*** Opening Materials provided ***
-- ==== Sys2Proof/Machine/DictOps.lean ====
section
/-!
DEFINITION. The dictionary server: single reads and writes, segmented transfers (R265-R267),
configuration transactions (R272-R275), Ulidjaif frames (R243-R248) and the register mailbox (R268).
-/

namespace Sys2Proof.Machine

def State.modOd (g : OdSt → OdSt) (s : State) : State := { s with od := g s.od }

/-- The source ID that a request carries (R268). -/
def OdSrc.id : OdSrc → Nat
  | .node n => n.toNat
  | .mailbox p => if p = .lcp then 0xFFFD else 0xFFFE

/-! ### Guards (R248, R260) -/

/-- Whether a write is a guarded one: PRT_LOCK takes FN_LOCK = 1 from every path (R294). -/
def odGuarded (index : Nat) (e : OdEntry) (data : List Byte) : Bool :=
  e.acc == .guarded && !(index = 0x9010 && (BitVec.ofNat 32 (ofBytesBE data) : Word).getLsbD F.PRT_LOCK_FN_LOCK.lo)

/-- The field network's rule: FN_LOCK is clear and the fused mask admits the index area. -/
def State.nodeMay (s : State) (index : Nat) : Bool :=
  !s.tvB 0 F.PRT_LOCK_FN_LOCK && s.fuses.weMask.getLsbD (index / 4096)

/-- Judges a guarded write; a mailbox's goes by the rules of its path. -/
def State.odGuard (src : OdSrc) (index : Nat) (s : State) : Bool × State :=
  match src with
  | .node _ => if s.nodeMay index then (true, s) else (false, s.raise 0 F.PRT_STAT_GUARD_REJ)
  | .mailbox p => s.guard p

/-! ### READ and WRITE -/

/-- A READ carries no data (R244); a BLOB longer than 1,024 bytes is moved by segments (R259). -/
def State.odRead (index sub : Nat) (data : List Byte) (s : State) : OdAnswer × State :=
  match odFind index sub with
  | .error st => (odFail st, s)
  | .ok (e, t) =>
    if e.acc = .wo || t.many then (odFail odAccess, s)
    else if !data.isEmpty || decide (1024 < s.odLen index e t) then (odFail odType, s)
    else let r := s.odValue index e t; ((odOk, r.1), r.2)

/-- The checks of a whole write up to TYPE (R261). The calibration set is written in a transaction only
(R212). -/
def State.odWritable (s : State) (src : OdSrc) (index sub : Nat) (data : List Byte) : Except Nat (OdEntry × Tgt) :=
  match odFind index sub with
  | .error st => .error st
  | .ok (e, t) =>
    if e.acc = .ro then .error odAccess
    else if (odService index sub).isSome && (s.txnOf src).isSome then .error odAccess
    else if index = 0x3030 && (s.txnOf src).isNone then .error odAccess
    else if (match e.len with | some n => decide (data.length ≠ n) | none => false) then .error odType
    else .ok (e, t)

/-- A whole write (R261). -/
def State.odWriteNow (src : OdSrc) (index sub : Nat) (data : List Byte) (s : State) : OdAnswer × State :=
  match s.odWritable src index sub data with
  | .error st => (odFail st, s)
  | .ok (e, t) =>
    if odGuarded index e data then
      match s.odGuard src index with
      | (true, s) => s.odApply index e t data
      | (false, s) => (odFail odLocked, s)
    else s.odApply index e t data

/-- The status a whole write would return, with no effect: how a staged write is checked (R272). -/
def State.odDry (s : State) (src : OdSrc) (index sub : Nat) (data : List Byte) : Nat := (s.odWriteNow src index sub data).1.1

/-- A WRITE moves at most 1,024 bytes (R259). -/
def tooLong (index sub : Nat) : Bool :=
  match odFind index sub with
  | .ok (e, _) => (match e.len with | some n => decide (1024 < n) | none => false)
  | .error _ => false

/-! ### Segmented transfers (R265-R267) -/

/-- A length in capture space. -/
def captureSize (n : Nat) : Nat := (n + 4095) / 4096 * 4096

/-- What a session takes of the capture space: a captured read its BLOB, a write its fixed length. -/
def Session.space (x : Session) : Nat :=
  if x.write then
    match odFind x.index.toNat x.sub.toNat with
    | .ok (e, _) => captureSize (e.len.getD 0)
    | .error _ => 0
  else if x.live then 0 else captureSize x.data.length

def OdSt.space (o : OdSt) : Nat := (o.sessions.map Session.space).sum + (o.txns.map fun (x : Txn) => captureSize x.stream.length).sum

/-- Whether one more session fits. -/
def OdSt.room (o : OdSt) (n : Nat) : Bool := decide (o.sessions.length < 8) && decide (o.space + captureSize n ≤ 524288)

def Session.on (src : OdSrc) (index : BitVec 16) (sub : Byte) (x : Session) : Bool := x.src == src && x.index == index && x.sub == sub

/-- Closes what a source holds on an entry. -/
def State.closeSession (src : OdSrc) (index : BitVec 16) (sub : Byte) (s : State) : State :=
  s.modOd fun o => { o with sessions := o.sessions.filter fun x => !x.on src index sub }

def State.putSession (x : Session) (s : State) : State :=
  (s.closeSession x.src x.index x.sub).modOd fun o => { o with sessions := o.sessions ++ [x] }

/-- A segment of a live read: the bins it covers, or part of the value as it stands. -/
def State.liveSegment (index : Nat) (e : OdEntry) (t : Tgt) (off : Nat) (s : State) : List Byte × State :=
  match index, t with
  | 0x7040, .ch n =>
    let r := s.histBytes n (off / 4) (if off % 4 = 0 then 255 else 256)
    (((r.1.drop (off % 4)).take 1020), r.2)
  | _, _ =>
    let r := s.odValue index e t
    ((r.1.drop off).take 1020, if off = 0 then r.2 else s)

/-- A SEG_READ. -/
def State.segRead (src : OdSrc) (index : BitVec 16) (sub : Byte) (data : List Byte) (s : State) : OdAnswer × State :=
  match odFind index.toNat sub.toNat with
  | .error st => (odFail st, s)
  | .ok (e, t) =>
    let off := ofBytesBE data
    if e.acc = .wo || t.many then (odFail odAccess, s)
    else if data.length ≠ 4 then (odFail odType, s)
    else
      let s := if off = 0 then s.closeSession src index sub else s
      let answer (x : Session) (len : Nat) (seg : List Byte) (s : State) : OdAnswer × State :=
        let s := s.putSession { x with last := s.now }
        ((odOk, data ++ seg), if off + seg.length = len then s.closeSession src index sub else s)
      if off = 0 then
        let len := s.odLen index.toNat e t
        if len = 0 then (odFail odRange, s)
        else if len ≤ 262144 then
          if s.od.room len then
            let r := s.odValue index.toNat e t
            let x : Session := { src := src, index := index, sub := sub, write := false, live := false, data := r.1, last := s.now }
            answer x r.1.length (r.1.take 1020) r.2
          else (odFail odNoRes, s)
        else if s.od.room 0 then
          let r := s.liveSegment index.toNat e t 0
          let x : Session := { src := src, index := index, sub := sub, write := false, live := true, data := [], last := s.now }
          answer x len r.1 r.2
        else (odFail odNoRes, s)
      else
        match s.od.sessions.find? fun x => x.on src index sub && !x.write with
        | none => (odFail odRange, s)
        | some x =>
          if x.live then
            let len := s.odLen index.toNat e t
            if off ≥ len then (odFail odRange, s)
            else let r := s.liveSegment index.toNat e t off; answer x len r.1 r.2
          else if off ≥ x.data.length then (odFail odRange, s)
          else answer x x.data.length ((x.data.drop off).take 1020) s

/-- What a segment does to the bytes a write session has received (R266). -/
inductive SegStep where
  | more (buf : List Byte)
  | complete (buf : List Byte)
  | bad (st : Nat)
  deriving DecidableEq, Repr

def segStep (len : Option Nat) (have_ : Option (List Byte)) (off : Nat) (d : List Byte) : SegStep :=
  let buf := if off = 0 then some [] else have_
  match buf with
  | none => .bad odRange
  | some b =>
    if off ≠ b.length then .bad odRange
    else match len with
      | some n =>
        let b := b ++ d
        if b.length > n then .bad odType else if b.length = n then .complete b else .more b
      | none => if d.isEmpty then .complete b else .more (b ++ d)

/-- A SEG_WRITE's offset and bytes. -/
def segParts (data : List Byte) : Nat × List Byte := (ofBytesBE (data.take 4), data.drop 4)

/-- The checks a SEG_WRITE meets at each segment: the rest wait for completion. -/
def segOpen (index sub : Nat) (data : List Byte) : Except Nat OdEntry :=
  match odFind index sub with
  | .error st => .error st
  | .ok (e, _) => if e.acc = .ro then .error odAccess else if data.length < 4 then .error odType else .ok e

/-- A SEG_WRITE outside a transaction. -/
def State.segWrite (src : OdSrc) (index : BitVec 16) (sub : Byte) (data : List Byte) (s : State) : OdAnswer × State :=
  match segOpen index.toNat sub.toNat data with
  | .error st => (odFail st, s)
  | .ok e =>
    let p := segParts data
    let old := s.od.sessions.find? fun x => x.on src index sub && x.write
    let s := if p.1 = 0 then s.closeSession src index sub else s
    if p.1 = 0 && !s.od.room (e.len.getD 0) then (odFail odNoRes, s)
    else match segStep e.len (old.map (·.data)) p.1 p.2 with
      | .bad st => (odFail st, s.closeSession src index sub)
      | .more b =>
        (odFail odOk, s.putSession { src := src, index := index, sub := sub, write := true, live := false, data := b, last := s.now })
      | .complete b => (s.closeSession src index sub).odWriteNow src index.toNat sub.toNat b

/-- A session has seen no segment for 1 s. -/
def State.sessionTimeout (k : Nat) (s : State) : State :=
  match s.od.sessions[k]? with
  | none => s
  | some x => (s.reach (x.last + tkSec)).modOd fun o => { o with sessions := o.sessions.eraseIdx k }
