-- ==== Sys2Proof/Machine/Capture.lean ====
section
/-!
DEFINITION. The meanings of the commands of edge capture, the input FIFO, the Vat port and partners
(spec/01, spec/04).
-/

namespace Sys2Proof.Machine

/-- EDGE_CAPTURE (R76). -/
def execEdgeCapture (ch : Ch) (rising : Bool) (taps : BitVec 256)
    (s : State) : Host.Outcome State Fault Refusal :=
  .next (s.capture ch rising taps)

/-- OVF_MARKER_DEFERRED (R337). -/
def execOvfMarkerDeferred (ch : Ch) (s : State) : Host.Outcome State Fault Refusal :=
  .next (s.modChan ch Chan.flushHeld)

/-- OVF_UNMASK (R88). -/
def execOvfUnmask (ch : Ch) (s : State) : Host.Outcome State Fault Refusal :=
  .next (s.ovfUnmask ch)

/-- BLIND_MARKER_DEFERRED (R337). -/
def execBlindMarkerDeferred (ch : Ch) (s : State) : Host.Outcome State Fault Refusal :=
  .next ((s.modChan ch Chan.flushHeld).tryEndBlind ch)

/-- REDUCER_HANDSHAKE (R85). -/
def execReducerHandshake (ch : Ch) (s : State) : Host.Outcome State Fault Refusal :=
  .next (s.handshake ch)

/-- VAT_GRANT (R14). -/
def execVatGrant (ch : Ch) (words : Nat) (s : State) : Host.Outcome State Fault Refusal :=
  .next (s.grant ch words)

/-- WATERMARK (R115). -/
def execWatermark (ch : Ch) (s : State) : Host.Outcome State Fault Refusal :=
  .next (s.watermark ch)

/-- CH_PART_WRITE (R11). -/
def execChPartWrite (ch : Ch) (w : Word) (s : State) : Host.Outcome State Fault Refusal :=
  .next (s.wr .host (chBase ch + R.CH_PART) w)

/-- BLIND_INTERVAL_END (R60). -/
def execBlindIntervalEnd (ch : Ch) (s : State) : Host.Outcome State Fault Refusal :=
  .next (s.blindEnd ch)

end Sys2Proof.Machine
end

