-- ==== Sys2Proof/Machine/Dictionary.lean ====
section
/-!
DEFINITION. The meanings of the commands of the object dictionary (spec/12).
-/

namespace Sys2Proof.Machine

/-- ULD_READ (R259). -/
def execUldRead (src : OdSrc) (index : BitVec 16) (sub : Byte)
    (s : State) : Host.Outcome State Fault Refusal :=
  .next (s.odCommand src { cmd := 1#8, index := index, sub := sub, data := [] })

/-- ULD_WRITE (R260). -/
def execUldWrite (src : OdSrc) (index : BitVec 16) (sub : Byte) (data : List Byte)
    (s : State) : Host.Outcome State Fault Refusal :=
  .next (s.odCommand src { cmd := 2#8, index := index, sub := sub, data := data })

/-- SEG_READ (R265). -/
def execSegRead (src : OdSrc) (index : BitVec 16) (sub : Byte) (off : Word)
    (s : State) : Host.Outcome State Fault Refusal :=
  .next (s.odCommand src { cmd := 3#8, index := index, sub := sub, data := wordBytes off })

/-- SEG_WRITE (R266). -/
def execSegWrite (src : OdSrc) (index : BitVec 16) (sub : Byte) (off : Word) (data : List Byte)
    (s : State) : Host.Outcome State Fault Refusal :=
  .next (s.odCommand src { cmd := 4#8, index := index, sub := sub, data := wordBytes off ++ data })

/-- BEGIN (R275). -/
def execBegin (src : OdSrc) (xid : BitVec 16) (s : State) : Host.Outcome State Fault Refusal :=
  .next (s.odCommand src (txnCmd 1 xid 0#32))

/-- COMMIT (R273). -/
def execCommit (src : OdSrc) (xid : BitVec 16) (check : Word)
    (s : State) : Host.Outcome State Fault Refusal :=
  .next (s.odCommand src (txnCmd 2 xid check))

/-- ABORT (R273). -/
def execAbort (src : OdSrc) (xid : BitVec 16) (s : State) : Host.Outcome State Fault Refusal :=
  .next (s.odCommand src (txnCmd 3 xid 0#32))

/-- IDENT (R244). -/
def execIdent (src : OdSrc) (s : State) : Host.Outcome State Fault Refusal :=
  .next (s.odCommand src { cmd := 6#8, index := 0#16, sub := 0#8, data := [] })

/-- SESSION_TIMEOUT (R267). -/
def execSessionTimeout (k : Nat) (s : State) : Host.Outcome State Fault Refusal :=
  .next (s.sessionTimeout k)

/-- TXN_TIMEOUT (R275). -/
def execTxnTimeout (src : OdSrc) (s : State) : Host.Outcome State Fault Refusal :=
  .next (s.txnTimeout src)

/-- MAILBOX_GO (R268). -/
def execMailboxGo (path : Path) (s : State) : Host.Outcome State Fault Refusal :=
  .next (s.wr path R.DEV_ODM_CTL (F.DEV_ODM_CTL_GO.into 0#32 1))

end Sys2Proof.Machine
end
*** Closing Materials provided ***
**Problem statement**
Among the records above, only the lines between the line holding "def State.odRead (index" and the line holding "checked (R272). -/", inclusive, are to be output, exactly as written.

**Answer box**
def State.odRead (index sub : Nat) (data : List Byte) (s : State) : OdAnswer × State :=
  match odFind index sub with
  | .error st => (odFail st, s)
  | .ok (e, t) =>
    if e.acc = .wo || t.many then (odFail odAccess, s)
    else if !data.isEmpty || decide (1024 < s.odLen index e t) then (odFail odType, s)
    else let r := s.odValue index e t; ((odOk, r.1), r.2)

/-- The checks of a whole write up to TYPE (R261). The calibration set is written in a transaction only
(R212). -/
def State.odWritable (s : State) (src : OdSrc) (index sub : Nat) (data : List Byte) : Except Nat (OdEntry × Tgt) :=
  match odFind index sub with
  | .error st => .error st
  | .ok (e, t) =>
    if e.acc = .ro then .error odAccess
    else if (odService index sub).isSome && (s.txnOf src).isSome then .error odAccess
    else if index = 0x3030 && (s.txnOf src).isNone then .error odAccess
    else if (match e.len with | some n => decide (data.length ≠ n) | none => false) then .error odType
    else .ok (e, t)

/-- A whole write (R261). -/
def State.odWriteNow (src : OdSrc) (index sub : Nat) (data : List Byte) (s : State) : OdAnswer × State :=
  match s.odWritable src index sub data with
  | .error st => (odFail st, s)
  | .ok (e, t) =>
    if odGuarded index e data then
      match s.odGuard src index with
      | (true, s) => s.odApply index e t data
      | (false, s) => (odFail odLocked, s)
    else s.odApply index e t data

/-- The status a whole write would return, with no effect: how a staged write is checked (R272). -/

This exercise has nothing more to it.